- _EXERCISE INSTRUCTIONS_
Only the lines below starting at the one that contains "match objFor s m h with" and ending at the one that contains "if r.rows ≤" are to be reproduced, exactly and with both ends kept.

(Excerpts from a dataset)
-- ==== Sys2Proof/Machine/Collect.lean ====
section
/-! DEFINITION. The fault collector: sources, classes and reactions, interrupts, contained aborts, fatal events, block resets and spare swaps
(R22, R25, R353, R356–R363, R376). -/

namespace Sys2Proof.Machine

/-! ### Sources (Tables 14.1 and 14.2) -/

/-- A row of Table 14.2: ID, class (1 corrected, 2 contained, 3 fatal), default reaction, and whether the reaction is fixed. -/
structure SourceRow where
  id : Nat
  cls : Nat
  dflt : Nat
  fixed : Bool
deriving DecidableEq, Repr

/-- The fault sources. -/
def sourceRows : List SourceRow :=
  [⟨0x0101, 2, 1, false⟩, ⟨0x0102, 2, 1, false⟩, ⟨0x0103, 1, 0, false⟩, ⟨0x0104, 2, 1, false⟩, ⟨0x0105, 2, 1, false⟩, ⟨0x0106, 2, 1, false⟩,
   ⟨0x0107, 1, 0, false⟩, ⟨0x0108, 2, 1, false⟩, ⟨0x0109, 2, 3, false⟩, ⟨0x010A, 3, 5, false⟩, ⟨0x0201, 2, 1, false⟩, ⟨0x0202, 2, 1, false⟩] ++
  [⟨0x0203, 2, 1, false⟩, ⟨0x0204, 2, 1, false⟩, ⟨0x0205, 2, 1, false⟩, ⟨0x0206, 1, 0, false⟩, ⟨0x0207, 2, 1, false⟩, ⟨0x0208, 3, 5, false⟩,
   ⟨0x0301, 1, 1, false⟩, ⟨0x0302, 1, 0, false⟩, ⟨0x0303, 2, 1, false⟩, ⟨0x0304, 1, 1, false⟩, ⟨0x0305, 3, 5, false⟩, ⟨0x0311, 1, 0, false⟩] ++
  [⟨0x0312, 2, 1, false⟩, ⟨0x0313, 3, 5, false⟩, ⟨0x0401, 1, 1, false⟩, ⟨0x0402, 1, 1, false⟩, ⟨0x0403, 1, 1, false⟩, ⟨0x0501, 1, 1, false⟩,
   ⟨0x0601, 2, 2, false⟩, ⟨0x0602, 3, 5, true⟩, ⟨0x0603, 3, 5, false⟩, ⟨0x0701, 1, 0, false⟩, ⟨0x0702, 1, 0, false⟩, ⟨0x0703, 3, 5, false⟩,
   ⟨0x0704, 3, 5, true⟩, ⟨0x0801, 1, 1, false⟩]

/-- The row of a source. -/
def sourceRow (id : Nat) : Option SourceRow := sourceRows.find? fun r => decide (r.id = id)

/-- The reactions that a source permits, bit c for code c (R358): corrected LOG and INTR; contained INTR and NMI, and BLOCK_RESET on an array die;
fatal CHIP_RESET and ALIVE_STOP, and BLOCK_RESET on a port or far die; a fixed source its own. -/
def SourceRow.allowed (r : SourceRow) : Nat :=
  if r.fixed then 2 ^ r.dflt
  else if r.cls = 1 then 3
  else if r.cls = 2 then (if r.id < 0x0200 then 14 else 6)
  else if r.id = 0x0305 ∨ r.id = 0x0313 then 56 else 48

/-- The value of a source that raised nothing and was never configured. -/
def SrcState.fresh : SrcState := { reaction := none, count := 0, force := false, repeats := 0, forcedAt := none, window := 0, windowCount := 0 }

/-- Source i. -/
def getSrc (s : State) (i : Nat) : SrcState := tget SrcState.fresh s.flt.srcs i

/-- The state with f applied to source i. -/
def modSrc (i : Nat) (f : SrcState → SrcState) (s : State) : State := s.onFlt fun x => { x with srcs := tmod SrcState.fresh x.srcs i f }

/-- The reaction in force of a source. -/
def reactionOf (s : State) (r : SourceRow) : Nat := (getSrc s r.id).reaction.getD r.dflt

/-! ### Control cores (R353, R364, R389) -/

/-- The role that works on a command's opcode (Table 16.1). -/
def opcodeRole (op : Nat) : Nat :=
  if 0x0300 ≤ op ∧ op < 0x0600 ∨ op = 0x0601 then 1
  else if 0x0200 ≤ op ∧ op < 0x0300 then 2
  else if op = 0x0603 ∨ op = 0x0804 ∨ op = 0x0805 then 3
  else if 0x0700 ≤ op ∧ op < 0x0800 ∨ 0x0900 ≤ op then 4 else 0

/-- The last record that a crash leaves: the last durable one (R353). -/
def durableJseq (s : State) : Nat := if paired s then s.cmt.durable else s.cmt.ctlAcked

/-- A command that a crash of a role's core runs again: it ends with ST_REPLAYED in place of ST_OK. One that runs keeps the work that hardware has
under way; one that has ended without a durable record forms its record again (notes/assumptions/58). -/
def replayCmd (role limit : Nat) (s : State) (m : Cmd) : State :=
  match m.phase with
  | .running => if role = 0 ∨ opcodeRole m.opcode.toNat = role then modCmd m.seqno (fun x => { x with replayed := true }) s else s
  | .waiting => s
  | .ended e =>
    match m.waitJseq with
    | some j =>
      if j ≤ limit then s
      else
        let e' := if e.status = 0 then { e with status := 0x0500 } else e
        let s1 := if e.status = 0 then bump CMT_REPLAYED s else s
        modCmd m.seqno (fun x => { x with phase := .ended e', waitJseq := some s1.cmt.nextJseq, replayed := true })
          (journal 4 0 m.ctx (BitVec.ofNat 64 (m.p 0)) (some m.ref) s1)
    | none => s

/-- A control core of a role crashes (R353): every step that has not committed is abandoned, the JSEQ series goes back to the last durable record,
and the role's commands run again. -/
def crashWork (role : Nat) (s : State) : State :=
  let limit := durableJseq s
  let s1 := s.onCmt fun c => { c with
    outstanding := c.outstanding.filter fun r => decide (r.jseq ≤ limit)
    ctl := c.ctl.filter fun r => decide (r.jseq ≤ limit)
    nextJseq := min c.nextJseq (limit + 1) }
  let s2 := abandonAll (fun _ => true) s1
  s2.cmds.foldl (fun s m => replayCmd role limit s m) s2
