/-- EMB_MAINT_CHANGE (R273): with MAINT the table enters MAINT once every die has dropped its copies; without it, it returns to READY. -/
def execEmbMaintChange (c : CmdRef) (s : State) : Res :=
  let go (m : Cmd) (s : State) : State :=
    let e := m.f 0 0 10
    let s1 := dropTable e s
    if s1.arr.dies.any fun d => d.2.hot.any fun h => decide (h.entry = e) then modEmb e (fun x => { x with maintBy := some m.ref }) s1
    else endOk m 0 0 (modEmb e (fun x => { x with state := 2, maintBy := none }) s1)
  let start (m : Cmd) (s : State) : State :=
    let e := m.f 0 0 10
    match tableRefusal s m.ctx e with
    | some st => endFail m st s
    | none =>
      if (getEmb s e).state = 0 then endFail m (stBadParam 0x33) s
      else if bit (m.p 0) 18 then go m s
      else endOk m 0 0 (modEmb e (fun x => { x with state := 1 }) s)
  .next (match findCmd s c with
    | some m => if m.phase = .running then whileRunning 0x0505 c s (fun m s => if bit (m.p 0) 17 then go m s else s)
        else startHeld 0x0505 c s (fun m => !bit (m.p 0) 17) start
    | none => s)

/-- The refusal of EMB_ROW_UPDATE and EMB_APPLY_GRAD for a target record (Table 10.3). -/
def targetRefusal (s : State) (m : Cmd) : Option Status :=
  let x := getEmb s (m.f 0 0 10)
  let r := x.ver (m.f 0 16 1)
  match tableRefusal s m.ctx (m.f 0 0 10) with
  | some st => some st
  | none => if x.state = 0 ∨ r.vstate = 0 ∨ r.vstate = 3 ∨ (r.vstate = 2 ∧ x.state = 1) then some (stNotPermitted 0x34) else none

/-- The records object that a command names, with `count` records of n bytes. -/
def recordsOf (s : State) (m : Cmd) (h count n : Nat) : Status ⊕ Obj :=
  match objFor s m h with
  | none => .inl (stBadParam 0)
  | some o =>
    let b := storageOf s o
    if b.size < count * n then .inl (stBadParam 7) else if b.lost then .inl (stFaultContained 0x50) else .inr b

/-- Update records applied in order: rows written, records dropped, and whether a frame was missing. -/
def applyUpdates (s0 : State) (x : EmbEntry) (r : EmbRec) (o : Obj) : Nat → Nat → Nat × Nat → State → (Nat × Nat × Bool) × State
  | 0, _, n, s => ((n.1, n.2, true), s)
  | fuel + 1, k, n, s =>
    let sz := 64 + r.stride * 64
    let hd := objBytes s0 o (k * sz) 8
    let i := fieldAt hd 0 4
    if r.rows ≤ i ∨ rowHome x i ≠ chipId s then applyUpdates s0 x r o fuel (k + 1) (n.1, n.2 + 1) (bump EMB_BITTERN_GRADDROP s)
    else if bit (fieldAt hd 4 4) 0 then applyUpdates s0 x r o fuel (k + 1) n (deleteRow x r i s)
    else
      let w := writeRow x r i (objBytes s0 o (k * sz + 64) (r.stride * 64)) s
      if w.1 then applyUpdates s0 x r o fuel (k + 1) (n.1 + 1, n.2) (bump EMB_ROW_WRITES w.2) else ((n.1, n.2, false), w.2)

/-- EMB_ROW_UPDATE (R272): rows are written or deleted in record order; held while a page that it needs is away or the table's object moves (R138). -/
def execEmbRowUpdate (c : CmdRef) (s : State) : Res :=
  let sz (s : State) (m : Cmd) : Nat := 64 + ((getEmb s (m.f 0 0 10)).ver (m.f 0 16 1)).stride * 64
  .next (startHeld 0x0506 c s
    (fun m => (targetRefusal s m).isNone && (match recordsOf s m (m.f 1 0 32) (m.f 2 0 32) (sz s m) with
      | .inr o => rangeAway o 0 (m.f 2 0 32 * sz s m) || recMoving s (getEmb s (m.f 0 0 10)) ((getEmb s (m.f 0 0 10)).ver (m.f 0 16 1))
          || (List.range (m.f 2 0 32)).any fun k => rowAway s (getEmb s (m.f 0 0 10)) ((getEmb s (m.f 0 0 10)).ver (m.f 0 16 1))
              (fieldAt (objBytes s o (k * sz s m) 4) 0 4)
      | .inl _ => false))
    fun m s =>
      match targetRefusal s m, recordsOf s m (m.f 1 0 32) (m.f 2 0 32) (sz s m) with
      | some st, _ => endFail m st s
      | none, .inl st => endFail m st s
      | none, .inr o =>
        let x := getEmb s (m.f 0 0 10)
        let r := applyUpdates s x (x.ver (m.f 0 16 1)) o (m.f 2 0 32) 0 (0, 0) s
        if r.1.2.2 then endOk m r.1.1 r.1.2.1 r.2 else endWith m (stNoSpace 0) false r.1.1 r.1.2.1 r.2)

/-! ### EMB_LOOKUP (R267) -/

/-- The pairs of bag b of a bag list of n bags: from its offset to the next bag's, the last to the end of the object. -/
def lookupBag (s : State) (o : Obj) (n b : Nat) : List (Word × Word) :=
  let off (k : Nat) : Nat := if k < n then fieldAt (objBytes s o (4 + 4 * k) 4) 0 4 else o.size
  let a := off b
  let z := max a (off (b + 1))
  (List.range ((z - a) / 8)).map fun k =>
    let w := objBytes s o (a + 8 * k) 8
    (BitVec.ofNat 32 (fieldAt w 0 4), BitVec.ofNat 32 (fieldAt w 4 4))

/-- A row that a lookup needs: from the die's copy where it has one, else fetched, and pinned once the slice has used it more than 64 times (R268,
R269). -/
def lookupFetch (p e i n : Nat) (s : State) : List Byte × State :=
  let v := embRec s p e
  let s1 := modDie p (fun d => { d with rowUse := useRow e i n d.rowUse }) s
  match (if (getEmb s e).state = 1 then hotCopy (getDie s p) e v.version i else none) with
  | some h => (h.bytes, bump (EMB_HOT_HITS p) (readHot p h (dieBoundaries s p) s1))
  | none =>
    let b := rowBytes s (getEmb s e) v i
    let s2 := bump (EMB_FETCH p) s1
    let uses : Option Nat := ((getDie s1 p).rowUse.find? fun u => decide (u.1 = e) && decide (u.2.1 = i)).map (·.2.2)
    (b, if (getEmb s e).state = 1 ∧ 64 < uses.getD 0 then
      addHot p { entry := e, version := BitVec.ofNat 8 v.version, row := i, replicated := false, lastRead := dieBoundaries s p, bytes := b } s2 else s2)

- _TASK ANSWER_
  match objFor s m h with
  | none => .inl (stBadParam 0)
  | some o =>
    let b := storageOf s o
    if b.size < count * n then .inl (stBadParam 7) else if b.lost then .inl (stFaultContained 0x50) else .inr b

/-- Update records applied in order: rows written, records dropped, and whether a frame was missing. -/
def applyUpdates (s0 : State) (x : EmbEntry) (r : EmbRec) (o : Obj) : Nat → Nat → Nat × Nat → State → (Nat × Nat × Bool) × State
  | 0, _, n, s => ((n.1, n.2, true), s)
  | fuel + 1, k, n, s =>
    let sz := 64 + r.stride * 64
    let hd := objBytes s0 o (k * sz) 8
    let i := fieldAt hd 0 4
    if r.rows ≤ i ∨ rowHome x i ≠ chipId s then applyUpdates s0 x r o fuel (k + 1) (n.1, n.2 + 1) (bump EMB_BITTERN_GRADDROP s)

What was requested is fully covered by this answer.